[PROBLEM]: Below are the entries. Transcribe exactly the lines from the one with "whole next state" through the one with "(¬ fitsI64 (v0.toInt * v1.toInt) →", ends included, and leave out all others.
+++
/-- R95: a step that ends in a fault leaves everything but the latch (and the model's `lastResult`) as it
was. -/
def Obligations.FaultsArePrecise : Prop :=
  ∀ (s t : State) (f : FaultRecord), step s = .next t → t.status = .faulted f →
    t.mem = s.mem ∧ t.ip = s.ip ∧ t.rb = s.rb ∧ t.pending = s.pending ∧ t.memLen = s.memLen ∧
      t.config = s.config

/-- R94: the record of a fault raised by a running step. -/
def Obligations.FaultRecordFields : Prop :=
  ∀ (s t : State) (f : FaultRecord), s.status = .running → step s = .next t → t.status = .faulted f →
    t.lastResult = some (.fault f) ∧ f.ip = s.ip ∧ f.rb = s.rb ∧
    (s.inBounds s.ip.toInt → f.word = some (s.mem.read s.ip.toInt.toNat)) ∧
    (¬ s.inBounds s.ip.toInt → f.word = none) ∧
    (f.kind = .outOfBounds ↔ f.addr.isSome) ∧
    (∀ a, f.addr = some a → ¬ s.inBounds a) ∧
    (f.raw.isSome → f.operand.isSome ∧ f.addr.isSome)

/-- R19, R97: the ends are absorbing. A fault is latched for ever and a halted machine stays halted, with
nothing of the machine changed, however many steps are run. -/
def Obligations.EndsAreAbsorbing : Prop :=
  ∀ (k : Nat) (s t : State), Steps k s t →
    (s.status = .halted → t = { s with lastResult := t.lastResult }) ∧
    ∀ f, s.status = .faulted f → t = { s with lastResult := t.lastResult }

/-- R16: only arb writes `rb`. -/
def Obligations.OnlyArbWritesRelativeBase : Prop :=
  ∀ s t : State, step s = .next t → t.rb ≠ s.rb → ∃ a, s.Executes (.arb a)

/-- R17: among steps, only `in` changes the pending slot, and it empties it. -/
def Obligations.OnlyInClearsPending : Prop :=
  ∀ s t : State, step s = .next t → t.pending ≠ s.pending →
    t.pending = none ∧ ∃ d, s.Executes (.inp d)

/-- R14, R35: a cell that a step changes is the destination of an executed add, mul, in, lt or eq. -/
def Obligations.OnlyDestinationCellsChange : Prop :=
  ∀ (s t : State) (a : Nat), step s = .next t → t.mem.read a ≠ s.mem.read a →
    ∃ d, s.WritesTo d a ∧
      (s.Executes (.inp d) ∨ ∃ x y, s.Executes (.add x y d) ∨ s.Executes (.mul x y d) ∨
        s.Executes (.lt x y d) ∨ s.Executes (.eq x y d))

/-- R22, R25: no step changes `MEM_LEN` or a parameter. -/
def Obligations.ParametersNeverChange : Prop :=
  ∀ (k : Nat) (s t : State), Steps k s t → t.memLen = s.memLen ∧ t.config = s.config

/-! ### Memory and results -/

/-- R26: a write replaces its cell and no other, and keeps the canonical form (the form is the model's own,
log entry 5). -/
def Obligations.WriteReplacesOneCell : Prop :=
  ∀ (m : Memory) (a : Nat) (v : Word), m.wf →
    (m.write a v).read a = v ∧ (∀ b, b ≠ a → (m.write a v).read b = m.read b) ∧ (m.write a v).wf

/-- R36: a stored cell is what a later fetch at it gets. -/
def Obligations.StoredCellIsFetched : Prop :=
  ∀ (s t : State) (d : Nat) (v : Word), s.mem.wf → d < s.memLen.val →
    t.mem = (s.store d v).mem → t.memLen = s.memLen → t.ip.toInt = d → t.fetchCells.head? = some v

/-- R9: a result that fits is kept; one that does not is ArithmeticOverflow under fault and, under wrap, the
int64 congruent to it modulo 2^64. -/
def Obligations.OverflowPolicyOfResults : Prop :=
  ∀ v : Int,
    (fitsI64 v → ∀ p, ∃ r, toI64 p v = .ok r ∧ r.toInt = v) ∧
    (¬ fitsI64 v → toI64 .fault v = .error { kind := .arithmeticOverflow }) ∧
    ∃ r, toI64 .wrap v = .ok r ∧ (r.toInt - v) % 2 ^ 64 = 0

/-! ### The instructions: results, with the whole next state

The result of the step stands in `lastResult`, the model's own field (log entry 1). -/

/-- R69: add writes the sum, for every operand form, when it fits or the policy is wrap. -/
def Obligations.AddWritesSum : Prop :=
  ∀ (s : State) (a b d : Operand) (v0 v1 : Word) (e : Nat),
    s.ReadsAs a v0 → s.ReadsAs b v1 → s.WritesTo d e →
    (fitsI64 (v0.toInt + v1.toInt) ∨ s.config.overflowPolicy = .wrap) →
    exec (.add a b d) s = .next { s with
      mem := s.mem.write e (BitVec.ofInt 64 (v0.toInt + v1.toInt))
      ip := BitVec.ofInt 64 (s.ip.toInt + 4)
      lastResult := some .continued }

/-- R70: mul writes the product, for every operand form, when it fits or the policy is wrap. -/
def Obligations.MulWritesProduct : Prop :=
  ∀ (s : State) (a b d : Operand) (v0 v1 : Word) (e : Nat),
    s.ReadsAs a v0 → s.ReadsAs b v1 → s.WritesTo d e →
    (fitsI64 (v0.toInt * v1.toInt) ∨ s.config.overflowPolicy = .wrap) →
    exec (.mul a b d) s = .next { s with
      mem := s.mem.write e (BitVec.ofInt 64 (v0.toInt * v1.toInt))
      ip := BitVec.ofInt 64 (s.ip.toInt + 4)
      lastResult := some .continued }

/-- R69, R70, R79: an overflow under the policy fault is ArithmeticOverflow, taken with nothing written. -/
def Obligations.OverflowFaultsWriteNothing : Prop :=
  ∀ (s : State) (a b d : Operand) (v0 v1 : Word) (e : Nat), s.config.overflowPolicy = .fault →
    s.ReadsAs a v0 → s.ReadsAs b v1 → s.WritesTo d e →
    (¬ fitsI64 (v0.toInt + v1.toInt) →
      exec (.add a b d) s = .next (s.takeFault { kind := .arithmeticOverflow })) ∧
    (¬ fitsI64 (v0.toInt * v1.toInt) →
      exec (.mul a b d) s = .next (s.takeFault { kind := .arithmeticOverflow })) ∧
    (¬ fitsI64 (s.rb.toInt + v0.toInt) →
      exec (.arb a) s = .next (s.takeFault { kind := .arithmeticOverflow }))

/-- R71: with an input pending, in stores it, empties the slot and advances by 2. -/
def Obligations.InStoresPendingInput : Prop :=
  ∀ (s : State) (d : Operand) (v : Word) (e : Nat), s.WritesTo d e → s.pending = some v →
    exec (.inp d) s = .next { s with
      mem := s.mem.write e v
      ip := BitVec.ofInt 64 (s.ip.toInt + 2)
      pending := none
      lastResult := some .continued }

/-- R67, R71: with none pending, in changes nothing and the result is NeedsInput. A destination that does not
resolve faults first, whether or not input is pending, and none is consumed. That `exec` takes IllegalWriteMode
for an immediate destination, a term no word encodes, is the model's choice (log entry 8). -/
def Obligations.InWithoutInputWaits : Prop :=
  ∀ (s : State) (d : Operand),
    (∀ e, s.WritesTo d e → s.pending = none →
      exec (.inp d) s = .next { s with lastResult := some .needsInput }) ∧
    ((∀ e, ¬ s.WritesTo d e) →
      ∃ info, exec (.inp d) s = .next (s.takeFault info) ∧ (s.takeFault info).pending = s.pending ∧
        (d.mode = .immediate → info.kind = .illegalWriteMode) ∧
        (d.mode ≠ .immediate → info.kind = .outOfBounds))

/-- R72: out advances by 2 and its result is Output of the value. -/
def Obligations.OutEmitsValue : Prop :=
  ∀ (s : State) (a : Operand) (v : Word), s.ReadsAs a v →
    exec (.out a) s = .next { s with
      ip := BitVec.ofInt 64 (s.ip.toInt + 2)
      lastResult := some (.output v) }

/-- R73, R74: jt jumps to the value of its target iff the condition is not 0; the target is not checked. -/
def Obligations.JtJumpsOnNonzero : Prop :=
  ∀ (s : State) (cond target : Operand) (v0 v1 : Word), s.ReadsAs cond v0 → s.ReadsAs target v1 →
    (v0.toInt ≠ 0 → exec (.jt cond target) s =
      .next { s with ip := v1, lastResult := some .continued }) ∧
    (v0.toInt = 0 → exec (.jt cond target) s =
      .next { s with ip := BitVec.ofInt 64 (s.ip.toInt + 3), lastResult := some .continued })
+++
[EXERCISE SOLUTION]:
/-! ### The instructions: results, with the whole next state

The result of the step stands in `lastResult`, the model's own field (log entry 1). -/

/-- R69: add writes the sum, for every operand form, when it fits or the policy is wrap. -/
def Obligations.AddWritesSum : Prop :=
  ∀ (s : State) (a b d : Operand) (v0 v1 : Word) (e : Nat),
    s.ReadsAs a v0 → s.ReadsAs b v1 → s.WritesTo d e →
    (fitsI64 (v0.toInt + v1.toInt) ∨ s.config.overflowPolicy = .wrap) →
    exec (.add a b d) s = .next { s with
      mem := s.mem.write e (BitVec.ofInt 64 (v0.toInt + v1.toInt))
      ip := BitVec.ofInt 64 (s.ip.toInt + 4)
      lastResult := some .continued }

/-- R70: mul writes the product, for every operand form, when it fits or the policy is wrap. -/
def Obligations.MulWritesProduct : Prop :=
  ∀ (s : State) (a b d : Operand) (v0 v1 : Word) (e : Nat),
    s.ReadsAs a v0 → s.ReadsAs b v1 → s.WritesTo d e →
    (fitsI64 (v0.toInt * v1.toInt) ∨ s.config.overflowPolicy = .wrap) →
    exec (.mul a b d) s = .next { s with
      mem := s.mem.write e (BitVec.ofInt 64 (v0.toInt * v1.toInt))
      ip := BitVec.ofInt 64 (s.ip.toInt + 4)
      lastResult := some .continued }

/-- R69, R70, R79: an overflow under the policy fault is ArithmeticOverflow, taken with nothing written. -/
def Obligations.OverflowFaultsWriteNothing : Prop :=
  ∀ (s : State) (a b d : Operand) (v0 v1 : Word) (e : Nat), s.config.overflowPolicy = .fault →
    s.ReadsAs a v0 → s.ReadsAs b v1 → s.WritesTo d e →
    (¬ fitsI64 (v0.toInt + v1.toInt) →
      exec (.add a b d) s = .next (s.takeFault { kind := .arithmeticOverflow })) ∧
    (¬ fitsI64 (v0.toInt * v1.toInt) →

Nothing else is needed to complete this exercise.